• Data extract

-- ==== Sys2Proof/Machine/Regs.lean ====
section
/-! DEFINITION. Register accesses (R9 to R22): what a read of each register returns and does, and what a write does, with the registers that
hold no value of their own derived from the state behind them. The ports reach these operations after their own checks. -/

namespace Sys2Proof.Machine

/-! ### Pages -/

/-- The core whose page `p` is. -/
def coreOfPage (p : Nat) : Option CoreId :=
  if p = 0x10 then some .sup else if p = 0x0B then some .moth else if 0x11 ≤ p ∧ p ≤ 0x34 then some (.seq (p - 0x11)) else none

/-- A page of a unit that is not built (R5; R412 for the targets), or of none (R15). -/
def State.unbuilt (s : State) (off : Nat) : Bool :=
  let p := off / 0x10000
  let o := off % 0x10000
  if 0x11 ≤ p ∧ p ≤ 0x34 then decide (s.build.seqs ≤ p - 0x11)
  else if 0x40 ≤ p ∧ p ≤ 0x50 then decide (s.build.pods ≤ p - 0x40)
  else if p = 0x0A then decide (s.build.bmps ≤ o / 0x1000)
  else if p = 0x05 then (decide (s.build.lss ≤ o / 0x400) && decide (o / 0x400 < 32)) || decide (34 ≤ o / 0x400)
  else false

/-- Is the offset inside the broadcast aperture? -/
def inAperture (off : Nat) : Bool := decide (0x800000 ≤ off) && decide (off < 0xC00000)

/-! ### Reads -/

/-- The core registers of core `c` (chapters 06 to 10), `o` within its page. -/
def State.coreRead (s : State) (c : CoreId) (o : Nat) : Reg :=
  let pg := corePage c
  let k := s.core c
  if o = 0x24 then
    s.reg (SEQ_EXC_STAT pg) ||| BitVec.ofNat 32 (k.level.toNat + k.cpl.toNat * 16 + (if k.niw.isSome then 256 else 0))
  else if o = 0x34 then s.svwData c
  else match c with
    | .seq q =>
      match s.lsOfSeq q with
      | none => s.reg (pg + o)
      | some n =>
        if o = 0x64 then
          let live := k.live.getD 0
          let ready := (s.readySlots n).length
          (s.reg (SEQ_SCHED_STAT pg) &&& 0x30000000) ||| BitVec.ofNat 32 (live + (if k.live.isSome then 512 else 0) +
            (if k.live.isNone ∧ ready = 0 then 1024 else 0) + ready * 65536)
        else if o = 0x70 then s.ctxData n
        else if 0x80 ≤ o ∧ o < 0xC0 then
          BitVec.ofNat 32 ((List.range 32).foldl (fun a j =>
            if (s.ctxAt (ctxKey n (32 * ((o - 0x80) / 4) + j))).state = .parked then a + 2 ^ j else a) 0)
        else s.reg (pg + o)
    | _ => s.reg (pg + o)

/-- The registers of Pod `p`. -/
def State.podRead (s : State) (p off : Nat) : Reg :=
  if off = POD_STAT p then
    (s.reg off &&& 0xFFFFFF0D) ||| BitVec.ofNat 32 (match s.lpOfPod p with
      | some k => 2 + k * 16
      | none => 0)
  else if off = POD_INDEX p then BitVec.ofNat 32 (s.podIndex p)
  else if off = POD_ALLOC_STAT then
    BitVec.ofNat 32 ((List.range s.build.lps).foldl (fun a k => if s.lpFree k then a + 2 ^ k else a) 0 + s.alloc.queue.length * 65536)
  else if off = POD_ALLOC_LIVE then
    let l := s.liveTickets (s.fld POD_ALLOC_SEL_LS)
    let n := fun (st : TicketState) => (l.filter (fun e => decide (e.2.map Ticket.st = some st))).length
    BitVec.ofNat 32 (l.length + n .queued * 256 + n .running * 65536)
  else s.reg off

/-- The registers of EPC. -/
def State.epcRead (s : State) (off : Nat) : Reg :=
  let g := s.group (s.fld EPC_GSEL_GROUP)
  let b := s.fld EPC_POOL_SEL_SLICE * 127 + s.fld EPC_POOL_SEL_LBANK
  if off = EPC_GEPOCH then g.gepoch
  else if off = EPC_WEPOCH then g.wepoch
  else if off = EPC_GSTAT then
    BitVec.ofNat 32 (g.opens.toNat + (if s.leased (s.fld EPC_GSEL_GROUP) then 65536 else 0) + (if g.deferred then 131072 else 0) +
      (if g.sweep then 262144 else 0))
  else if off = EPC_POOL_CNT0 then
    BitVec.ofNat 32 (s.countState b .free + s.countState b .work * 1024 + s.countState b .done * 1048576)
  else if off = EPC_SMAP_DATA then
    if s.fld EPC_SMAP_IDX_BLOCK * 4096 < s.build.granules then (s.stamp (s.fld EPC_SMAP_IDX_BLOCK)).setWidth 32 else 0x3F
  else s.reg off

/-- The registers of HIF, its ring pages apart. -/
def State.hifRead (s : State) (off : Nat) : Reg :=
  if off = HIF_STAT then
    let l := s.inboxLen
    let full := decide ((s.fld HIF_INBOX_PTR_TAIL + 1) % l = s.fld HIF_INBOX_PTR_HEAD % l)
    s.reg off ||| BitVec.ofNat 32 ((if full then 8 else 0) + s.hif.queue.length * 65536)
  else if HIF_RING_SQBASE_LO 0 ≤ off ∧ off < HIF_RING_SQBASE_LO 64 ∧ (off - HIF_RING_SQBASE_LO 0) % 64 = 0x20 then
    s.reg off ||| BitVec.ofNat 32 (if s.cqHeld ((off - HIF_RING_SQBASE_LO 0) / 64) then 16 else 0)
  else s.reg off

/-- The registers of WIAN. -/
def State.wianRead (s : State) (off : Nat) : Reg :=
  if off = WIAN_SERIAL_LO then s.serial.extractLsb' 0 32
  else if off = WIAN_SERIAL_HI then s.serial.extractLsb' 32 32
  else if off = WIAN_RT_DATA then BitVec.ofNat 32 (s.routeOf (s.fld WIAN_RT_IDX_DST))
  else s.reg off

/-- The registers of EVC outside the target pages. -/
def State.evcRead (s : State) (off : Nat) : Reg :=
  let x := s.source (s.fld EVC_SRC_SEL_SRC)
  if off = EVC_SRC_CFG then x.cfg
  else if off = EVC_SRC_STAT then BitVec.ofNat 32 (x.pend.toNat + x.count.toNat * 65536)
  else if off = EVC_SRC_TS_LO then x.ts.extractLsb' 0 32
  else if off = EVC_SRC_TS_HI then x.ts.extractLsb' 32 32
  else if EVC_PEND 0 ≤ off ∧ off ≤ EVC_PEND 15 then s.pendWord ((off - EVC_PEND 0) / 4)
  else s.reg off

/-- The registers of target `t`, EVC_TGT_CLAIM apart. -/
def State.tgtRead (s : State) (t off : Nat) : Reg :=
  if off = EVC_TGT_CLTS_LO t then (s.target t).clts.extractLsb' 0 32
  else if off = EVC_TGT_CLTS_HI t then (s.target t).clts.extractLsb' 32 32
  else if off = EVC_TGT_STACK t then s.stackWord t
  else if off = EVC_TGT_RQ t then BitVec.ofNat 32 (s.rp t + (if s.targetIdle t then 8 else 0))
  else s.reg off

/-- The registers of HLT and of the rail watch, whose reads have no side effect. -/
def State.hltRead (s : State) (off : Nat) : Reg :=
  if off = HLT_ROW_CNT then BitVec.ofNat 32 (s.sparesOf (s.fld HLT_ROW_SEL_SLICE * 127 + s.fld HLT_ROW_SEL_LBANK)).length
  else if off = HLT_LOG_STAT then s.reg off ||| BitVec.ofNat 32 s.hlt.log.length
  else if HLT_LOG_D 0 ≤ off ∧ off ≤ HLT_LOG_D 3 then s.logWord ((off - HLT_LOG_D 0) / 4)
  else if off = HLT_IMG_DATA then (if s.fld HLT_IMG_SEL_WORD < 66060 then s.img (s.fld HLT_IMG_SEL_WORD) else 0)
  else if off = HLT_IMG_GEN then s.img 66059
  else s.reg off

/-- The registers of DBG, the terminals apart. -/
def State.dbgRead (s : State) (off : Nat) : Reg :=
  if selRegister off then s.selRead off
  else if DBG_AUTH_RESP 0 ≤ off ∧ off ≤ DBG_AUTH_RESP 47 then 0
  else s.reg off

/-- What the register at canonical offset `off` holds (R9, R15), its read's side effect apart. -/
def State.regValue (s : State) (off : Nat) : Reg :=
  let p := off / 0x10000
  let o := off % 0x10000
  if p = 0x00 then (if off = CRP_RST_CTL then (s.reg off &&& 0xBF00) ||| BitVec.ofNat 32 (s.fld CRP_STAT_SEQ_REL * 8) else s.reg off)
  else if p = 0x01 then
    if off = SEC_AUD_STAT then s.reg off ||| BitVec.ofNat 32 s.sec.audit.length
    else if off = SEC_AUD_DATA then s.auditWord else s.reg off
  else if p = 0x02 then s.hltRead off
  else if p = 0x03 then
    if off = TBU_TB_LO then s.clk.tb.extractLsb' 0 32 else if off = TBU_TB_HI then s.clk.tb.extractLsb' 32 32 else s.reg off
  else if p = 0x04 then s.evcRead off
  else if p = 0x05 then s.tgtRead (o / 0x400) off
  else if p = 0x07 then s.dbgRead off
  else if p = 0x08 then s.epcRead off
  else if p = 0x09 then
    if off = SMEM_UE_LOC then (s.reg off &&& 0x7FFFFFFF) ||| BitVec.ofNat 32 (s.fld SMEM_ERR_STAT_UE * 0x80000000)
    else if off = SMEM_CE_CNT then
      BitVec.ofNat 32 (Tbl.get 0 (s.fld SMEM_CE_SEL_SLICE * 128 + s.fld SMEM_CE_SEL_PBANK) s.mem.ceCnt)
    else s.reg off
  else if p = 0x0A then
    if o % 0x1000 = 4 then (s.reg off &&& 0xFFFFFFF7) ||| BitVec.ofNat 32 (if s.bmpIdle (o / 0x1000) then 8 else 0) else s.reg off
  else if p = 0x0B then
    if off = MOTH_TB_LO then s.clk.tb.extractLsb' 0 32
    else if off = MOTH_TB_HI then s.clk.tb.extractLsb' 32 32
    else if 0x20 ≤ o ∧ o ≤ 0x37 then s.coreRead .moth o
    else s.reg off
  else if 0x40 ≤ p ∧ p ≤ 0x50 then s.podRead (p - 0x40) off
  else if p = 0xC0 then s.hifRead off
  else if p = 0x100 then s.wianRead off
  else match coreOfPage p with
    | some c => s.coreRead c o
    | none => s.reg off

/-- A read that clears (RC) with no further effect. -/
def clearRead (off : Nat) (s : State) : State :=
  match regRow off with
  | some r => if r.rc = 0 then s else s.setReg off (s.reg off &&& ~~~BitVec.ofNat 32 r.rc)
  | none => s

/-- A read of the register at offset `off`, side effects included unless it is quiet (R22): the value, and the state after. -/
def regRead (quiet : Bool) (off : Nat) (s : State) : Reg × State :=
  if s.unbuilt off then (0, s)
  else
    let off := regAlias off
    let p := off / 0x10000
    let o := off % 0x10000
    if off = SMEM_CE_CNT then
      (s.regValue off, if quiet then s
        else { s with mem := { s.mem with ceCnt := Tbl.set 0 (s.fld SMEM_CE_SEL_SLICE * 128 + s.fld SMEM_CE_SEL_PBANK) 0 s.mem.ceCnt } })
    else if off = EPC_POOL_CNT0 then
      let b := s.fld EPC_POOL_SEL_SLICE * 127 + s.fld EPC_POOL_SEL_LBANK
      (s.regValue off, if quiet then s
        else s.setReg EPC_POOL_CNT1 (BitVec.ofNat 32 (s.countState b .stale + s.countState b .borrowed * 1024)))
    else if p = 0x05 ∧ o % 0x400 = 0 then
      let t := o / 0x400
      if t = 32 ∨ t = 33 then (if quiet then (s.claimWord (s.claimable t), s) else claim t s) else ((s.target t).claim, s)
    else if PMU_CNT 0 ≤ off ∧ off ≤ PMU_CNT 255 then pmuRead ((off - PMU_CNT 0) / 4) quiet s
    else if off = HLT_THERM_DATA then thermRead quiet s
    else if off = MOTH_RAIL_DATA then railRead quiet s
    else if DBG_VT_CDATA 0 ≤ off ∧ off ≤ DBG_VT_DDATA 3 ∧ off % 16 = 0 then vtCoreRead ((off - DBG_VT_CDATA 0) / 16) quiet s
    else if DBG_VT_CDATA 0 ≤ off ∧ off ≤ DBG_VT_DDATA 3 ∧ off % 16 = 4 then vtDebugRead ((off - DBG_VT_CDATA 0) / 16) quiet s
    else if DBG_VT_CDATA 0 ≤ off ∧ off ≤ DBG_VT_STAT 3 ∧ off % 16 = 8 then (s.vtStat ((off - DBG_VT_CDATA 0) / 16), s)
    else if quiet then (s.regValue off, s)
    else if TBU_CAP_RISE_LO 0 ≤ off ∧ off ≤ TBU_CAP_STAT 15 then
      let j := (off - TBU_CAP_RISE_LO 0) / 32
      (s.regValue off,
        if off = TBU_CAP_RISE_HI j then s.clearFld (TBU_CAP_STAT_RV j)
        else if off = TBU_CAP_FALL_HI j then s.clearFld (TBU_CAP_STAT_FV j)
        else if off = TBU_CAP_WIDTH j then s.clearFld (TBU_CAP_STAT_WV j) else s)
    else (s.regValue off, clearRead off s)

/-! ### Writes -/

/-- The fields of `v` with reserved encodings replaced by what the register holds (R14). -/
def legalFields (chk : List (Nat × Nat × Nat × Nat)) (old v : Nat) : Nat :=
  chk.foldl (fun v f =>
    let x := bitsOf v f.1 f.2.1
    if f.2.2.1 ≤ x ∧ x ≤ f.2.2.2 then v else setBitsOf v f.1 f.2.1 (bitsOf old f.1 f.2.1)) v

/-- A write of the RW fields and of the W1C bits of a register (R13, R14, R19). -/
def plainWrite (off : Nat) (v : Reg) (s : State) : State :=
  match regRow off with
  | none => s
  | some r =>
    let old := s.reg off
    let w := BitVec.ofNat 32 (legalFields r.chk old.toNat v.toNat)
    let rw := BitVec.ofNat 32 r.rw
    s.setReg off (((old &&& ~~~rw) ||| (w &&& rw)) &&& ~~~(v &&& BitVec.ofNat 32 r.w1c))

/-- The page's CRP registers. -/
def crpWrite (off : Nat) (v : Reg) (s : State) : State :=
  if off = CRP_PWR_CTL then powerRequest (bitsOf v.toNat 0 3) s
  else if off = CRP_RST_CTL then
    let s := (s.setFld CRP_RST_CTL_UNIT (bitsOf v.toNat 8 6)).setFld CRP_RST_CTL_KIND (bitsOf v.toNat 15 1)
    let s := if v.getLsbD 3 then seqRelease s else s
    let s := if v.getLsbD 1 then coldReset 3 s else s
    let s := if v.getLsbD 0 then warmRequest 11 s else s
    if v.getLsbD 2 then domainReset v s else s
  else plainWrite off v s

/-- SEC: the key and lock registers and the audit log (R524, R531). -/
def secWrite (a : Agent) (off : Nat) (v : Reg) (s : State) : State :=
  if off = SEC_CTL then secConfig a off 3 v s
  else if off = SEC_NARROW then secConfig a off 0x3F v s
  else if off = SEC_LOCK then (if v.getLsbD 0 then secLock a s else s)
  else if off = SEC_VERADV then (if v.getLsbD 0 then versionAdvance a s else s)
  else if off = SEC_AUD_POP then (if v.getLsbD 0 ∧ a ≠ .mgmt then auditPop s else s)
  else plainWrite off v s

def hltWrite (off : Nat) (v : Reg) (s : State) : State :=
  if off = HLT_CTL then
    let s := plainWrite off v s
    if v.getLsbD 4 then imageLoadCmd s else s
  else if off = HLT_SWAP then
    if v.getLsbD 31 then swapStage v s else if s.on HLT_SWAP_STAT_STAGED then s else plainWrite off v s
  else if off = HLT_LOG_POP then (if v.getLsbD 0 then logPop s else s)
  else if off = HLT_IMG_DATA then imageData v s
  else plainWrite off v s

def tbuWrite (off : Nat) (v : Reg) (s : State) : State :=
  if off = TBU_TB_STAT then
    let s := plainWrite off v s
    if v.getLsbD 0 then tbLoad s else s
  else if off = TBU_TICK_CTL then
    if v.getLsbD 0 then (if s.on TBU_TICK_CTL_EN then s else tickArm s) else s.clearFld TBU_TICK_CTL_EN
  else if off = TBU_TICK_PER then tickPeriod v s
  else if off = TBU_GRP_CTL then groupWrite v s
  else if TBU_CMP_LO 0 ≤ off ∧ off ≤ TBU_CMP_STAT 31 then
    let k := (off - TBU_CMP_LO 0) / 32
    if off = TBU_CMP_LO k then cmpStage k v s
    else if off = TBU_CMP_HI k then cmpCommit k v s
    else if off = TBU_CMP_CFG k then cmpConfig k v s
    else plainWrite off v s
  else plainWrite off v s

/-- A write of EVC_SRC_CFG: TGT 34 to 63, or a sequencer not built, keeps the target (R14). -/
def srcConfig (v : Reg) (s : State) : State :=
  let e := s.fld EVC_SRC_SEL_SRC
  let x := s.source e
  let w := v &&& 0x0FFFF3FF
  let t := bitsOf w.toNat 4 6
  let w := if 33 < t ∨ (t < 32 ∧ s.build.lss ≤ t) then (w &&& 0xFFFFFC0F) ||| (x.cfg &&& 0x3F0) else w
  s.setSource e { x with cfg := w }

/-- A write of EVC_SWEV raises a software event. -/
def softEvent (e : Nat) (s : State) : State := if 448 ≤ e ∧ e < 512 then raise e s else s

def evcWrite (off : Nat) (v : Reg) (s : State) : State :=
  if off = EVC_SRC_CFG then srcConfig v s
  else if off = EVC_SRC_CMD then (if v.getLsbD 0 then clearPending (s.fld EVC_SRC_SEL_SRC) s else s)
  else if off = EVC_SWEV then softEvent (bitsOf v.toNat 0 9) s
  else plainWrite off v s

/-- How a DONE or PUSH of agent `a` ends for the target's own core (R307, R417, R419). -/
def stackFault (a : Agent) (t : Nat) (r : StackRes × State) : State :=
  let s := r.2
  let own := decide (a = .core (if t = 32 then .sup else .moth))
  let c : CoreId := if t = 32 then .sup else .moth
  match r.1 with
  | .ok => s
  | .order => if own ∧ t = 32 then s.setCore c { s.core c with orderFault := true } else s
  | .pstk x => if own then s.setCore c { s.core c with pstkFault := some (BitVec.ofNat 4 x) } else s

• Your instructions
Reproduce only the lines between the line containing "32 then s.setCore" and the last line of the records, those two lines included, exactly.

• Exercise response
  | .order => if own ∧ t = 32 then s.setCore c { s.core c with orderFault := true } else s
  | .pstk x => if own then s.setCore c { s.core c with pstkFault := some (BitVec.ofNat 4 x) } else s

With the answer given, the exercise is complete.